According to criminological standards cited by the United States Department of Justice, there are four intentions behind criminal sentencing: incapacitation, rehabilitation, deterrence, and retribution. Incapacitation of a convicted criminal, in order to actively prevent them from committing a crime, can be achieved through life imprisonment without the possibility of parole. Although escape is a possibility, prison escapes are exceedingly rare, and the vast majority occur among minimum- and medium-security prison inmates. Rehabilitation is a moot point in the death penalty debate; the justice system has — in my opinion — correctly found some crimes to be so heinous that those who commit them cannot be rehabilitated, and must instead spend the rest of their lives in prison, either naturally or prior to their execution.

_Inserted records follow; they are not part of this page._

-- ==== Sys2Proof/Tests/Slice0.lean ====
section
/-! SUPPORT. Small tests, with expected values from 95_test_vectors.md and the rules' own examples, and for every obligation
with hypotheses a witness: a concrete state and operands that meet all of them, clause by clause. -/

namespace Sys2Proof.Machine.Tests

/-! ## Helpers -/

/-- The state after an operation that completes. -/
def after : Host.Outcome State Fault Refusal → Option State
  | .next t => some t
  | .fault _ => none
  | .refused _ => none

/-- Why an operation is refused. -/
def refusal : Host.Outcome State Fault Refusal → Option Refusal
  | .next _ => none
  | .fault _ => none
  | .refused r => some r

/-- Power-on with a buffer attached. -/
def loaded (bytes : List Byte) : State := State.reset.setBsr ⟨Memory.ofBytes bytes, bytes.length, 0, true⟩

/-- The same with the cursor moved. -/
def loadedAt (bytes : List Byte) (cur : Nat) : State := (loaded bytes).setCur cur

/-- A decoder in phase `Run` at the given place of a frame; where a token is open, it is one of this frame. -/
def decoding (h w : Half) (bytes : List Byte) (samples : List Byte) (mode : DecMode) (owed : Nat) (pixel : Byte) : State :=
  ((loaded bytes).setFb ⟨true, h, w, samples.length, samples.map greyPixel⟩).setDec
    ⟨mode, owed, pixel, .run, .noFault, mode != .readCount⟩

/-- A decoder in phase `Run` at a frame start. -/
def atFrame (h w : Half) (bytes : List Byte) : State := decoding h w bytes [] .readCount 0 0

/-- An encoder in phase `Run`. -/
def encoding (h w : Half) (pos : Nat) (mode : EncMode) (count : Int) (lastValid : Bool) (last : Byte) (buf : List Byte) :
    State :=
  State.reset.setEnc ⟨h, w, pos, mode, count, lastValid, last, buf, .run, .noFault⟩

/-- A Frame Buffer that the host constructed and filled. -/
def filled (h w : Half) (samples : List Byte) : State :=
  State.reset.setFb ⟨true, h, w, samples.length, samples.map greyPixel⟩

/-- A path that has faulted. -/
def decodeFaulted : State := takeFault .decode (.truncatedStream 0) State.reset

def encodeFaulted : State := takeFault .encode (.invalidHeader 0 4) State.reset

theorem loaded_bsr (bytes : List Byte) : (loaded bytes).bsr.Inv := by
  refine ⟨Memory.ofBytes_wf bytes, ?_, Nat.zero_le _, nofun⟩
  have := Memory.ofBytesFrom_lt 0 bytes
  simpa [loaded, Memory.ofBytes, State.setBsr] using this

theorem fb_inv {h w : Half} {samples : List Byte} (hh : h ≠ 0) (hw : w ≠ 0)
    (hn : samples.length ≤ h.toNat * w.toNat) : Fb.Inv ⟨true, h, w, samples.length, samples.map greyPixel⟩ := by
  refine ⟨fun _ => ⟨hh, hw⟩, hn, by simp, ?_⟩
  simp only [List.mem_map]
  rintro p ⟨v, -, rfl⟩
  exact ⟨rfl, rfl⟩

theorem decoding_inv {h w : Half} {bytes samples : List Byte} {mode : DecMode} {owed : Nat} {pixel : Byte} (hh : h ≠ 0)
    (hw : w ≠ 0) (hn : samples.length ≤ h.toNat * w.toNat) (hd : Dec.RunInv ⟨mode, owed, pixel, .run, .noFault, mode != .readCount⟩) :
    (decoding h w bytes samples mode owed pixel).Inv where
  bsr := loaded_bsr bytes
  fb := fb_inv hh hw hn
  enc := ⟨by simp [Enc.FaultInv, decoding, loaded, State.setBsr, State.setFb, State.setDec, State.reset, Enc.reset],
    by simp [decoding, loaded, State.setBsr, State.setFb, State.setDec, State.reset, Enc.reset]⟩
  dec := ⟨by simp [Dec.FaultInv, decoding, State.setDec], fun _ => hd⟩
  running := fun _ => rfl
  frames := by simp [decoding, loaded, State.setBsr, State.setFb, State.setDec, State.reset]

theorem loaded_inv (bytes : List Byte) : (loaded bytes).Inv where
  bsr := loaded_bsr bytes
  fb := ⟨by simp [loaded, State.setBsr, State.reset, Fb.reset], by simp [loaded, State.setBsr, State.reset, Fb.reset],
    rfl, by simp [loaded, State.setBsr, State.reset, Fb.reset]⟩
  enc := ⟨by simp [Enc.FaultInv, loaded, State.setBsr, State.reset, Enc.reset],
    by simp [loaded, State.setBsr, State.reset, Enc.reset]⟩
  dec := ⟨by simp [Dec.FaultInv, loaded, State.setBsr, State.reset, Dec.reset],
    by simp [loaded, State.setBsr, State.reset, Dec.reset]⟩
  running := by simp [loaded, State.setBsr, State.reset, Dec.reset]
  frames := by simp [loaded, State.setBsr, State.reset]

/-! ## Well-formedness: one ill-formed term for each check, refused -/

theorem test_wf_hdr_height : (Instr.hdr 0 4).wellFormed = false := by decide

theorem test_wf_hdr_width : (Instr.hdr 4 0).wellFormed = false := by decide

theorem test_wf_lit_len : (Instr.lit 0 []).wellFormed = false := by decide

theorem test_wf_lit_payload : (Instr.lit 2 [1]).wellFormed = false := by decide

theorem test_wf_rpt_len : (Instr.rpt 0 5).wellFormed = false := by decide

theorem test_wf_construct : (Instr.fbConstruct 0 1).wellFormed = false ∧ (Instr.fbConstruct 1 0).wellFormed = false := by
  decide

theorem test_wf_encStart : (Instr.encStart 0 1).wellFormed = false ∧ (Instr.encStart 1 0).wellFormed = false := by decide

theorem test_wf_accepts : (Instr.lit 2 [1, 2]).wellFormed = true ∧ (Instr.hdr 65535 1).wellFormed = true ∧
    (Instr.rpt 0x7FFF 0).wellFormed = true ∧ (Instr.rsv true).wellFormed = true := by decide

/-! ## Decoding: the words of the spec's own encodings (R101 to R113, D-X1 to D-X9) -/

/-- R112: `HDR 1 4` = `00 01 00 04`. -/
theorem test_decode_hdr : decode .header [0x00, 0x01, 0x00, 0x04] = .element (.hdr 1 4) [] := by decide

/-- R112: `LIT 2 [1, 2]` = `00 02 01 02`. -/
theorem test_decode_lit : decode .token [0x00, 0x02, 0x01, 0x02, 0x99] = .element (.lit 2 [1, 2]) [0x99] := by decide

/-- R112: `RPT 4 5` = `80 04 05`. -/
theorem test_decode_rpt : decode .token [0x80, 0x04, 0x05] = .element (.rpt 4 5) [] := by decide

/-- D-X5, D-X6. -/
theorem test_decode_rsv : decode .token [0x00, 0x00] = .element (.rsv false) [] ∧
    decode .token [0x80, 0x00] = .element (.rsv true) [] := by decide

/-- R103 bit by bit: kind 0, len `000_0000_0000_1001` = 9; and every other len bit, on a payload that is cut (log 19). -/
theorem test_decode_lit_bits : decode .token (halfBytes 0b0000000000001001#16 ++ List.replicate 9 7) =
      .element (.lit 9 (List.replicate 9 7)) [] ∧
    decode .token (halfBytes 0b0101010101010101#16 ++ [7]) = .element (.lit 0x5555 [7]) [] := by decide

/-- R104 bit by bit: kind 1, len `100_0000_0000_0010` = 16386, value `1111_1110`. -/
theorem test_decode_rpt_bits :
    decode .token (halfBytes 0b1100000000000010#16 ++ [0b11111110#8]) = .element (.rpt 16386 254) [] := by decide

/-- D-D3, D-D7: cut fields. -/
theorem test_decode_cut : decode .header [0x00, 0x01, 0x00] = .rejected .truncatedWidth ∧
    decode .header [0x00] = .rejected .truncatedHeight ∧ decode .token [0x80] = .rejected .truncatedCount ∧
    decode .token [0x80, 0x04] = .rejected .truncatedValue := by decide

/-- R112: the encoder writes the examples. -/
theorem test_encode : encode (.hdr 1 4) = some [0, 1, 0, 4] ∧ encode (.lit 2 [1, 2]) = some [0, 2, 1, 2] ∧
    encode (.rpt 4 5) = some [0x80, 4, 5] ∧ encode (.rsv true) = some [0x80, 0] := by decide

/-- The table's words (log 17): header {height, width}; a token's count field in bits 15:0, the byte after it in 23:16. -/
theorem test_table_words : decodeTableWord 32 0x00010004 = some (.hdr 1 4) ∧
    decodeTableWord 16 0x0002 = some (.lit 2 [0, 0]) ∧ decodeTableWord 24 0x058004 = some (.rpt 4 5) ∧
    decodeTableWord 16 0x8000 = some (.rsv true) := by decide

Thus, the deciding factors in whether capital punishment or life without parole is a preferable fate for the most despicable of criminals must be which is more effective at deterring other citizens from committing such crimes and which is more effective at providing a sense of justice and vengeance for those impacted by the crime. With regard to the first question: Of the 10 states with the highest per capita homicide rates, seven continue to carry out executions. Clearly, those who continue to commit murders in these states are not deterred from doing so by the fear of execution.
The more subjective question is whether a death sentence or a life sentence provides more justice, closure, and peace of mind to those impacted by the crime. The answer to this question is admittedly very subjective, but consider this: inmates at supermax penitentiaries, the highest level of security reserved for the worst criminals, spend 23 hours a day in their cells, devoid of virtually any human interaction. Although you as the reader may personally disagree with me, I believe that death is a preferable fate to spending decades experiencing such a severe degree of isolation. Conversely, I see the mental anguish of life imprisonment as punishment fit for those who have committed the worst of crimes.
I will also contest the idea that a death sentence is the strongest message against crime that can be sent. Death is a fate inevitable for all humans, and whether a criminal is sentenced to capital punishment or life without parole, they have been condemned to die in prison; the only difference is whether that will happen in a matter of years or a matter of decades. For his aiding and abetting of the murder of 168 Americans, Oklahoma City bombing co-conspirator Terry Nichols is currently serving 161 consecutive life sentences, the longest prison sentence in human history. That is a stronger message than the death penalty will ever send.
Finally, the prospect of executing a wrongfully-convicted defendant is far more horrifying than anything I have mentioned insofar — to such an extent that I will not entertain the idea of this being justifiable. It is virtually impossible to deny that the death penalty is too inhumane of a punishment for the innocent. That said, the death penalty is also too humane of a punishment for the guilty. By continuing to use the death penalty we have failed to deter crime. We have failed to adequately torment the most heinous of criminals for their crimes. And we have failed to live up to our potential as a nation where the laws are feared and the laws only.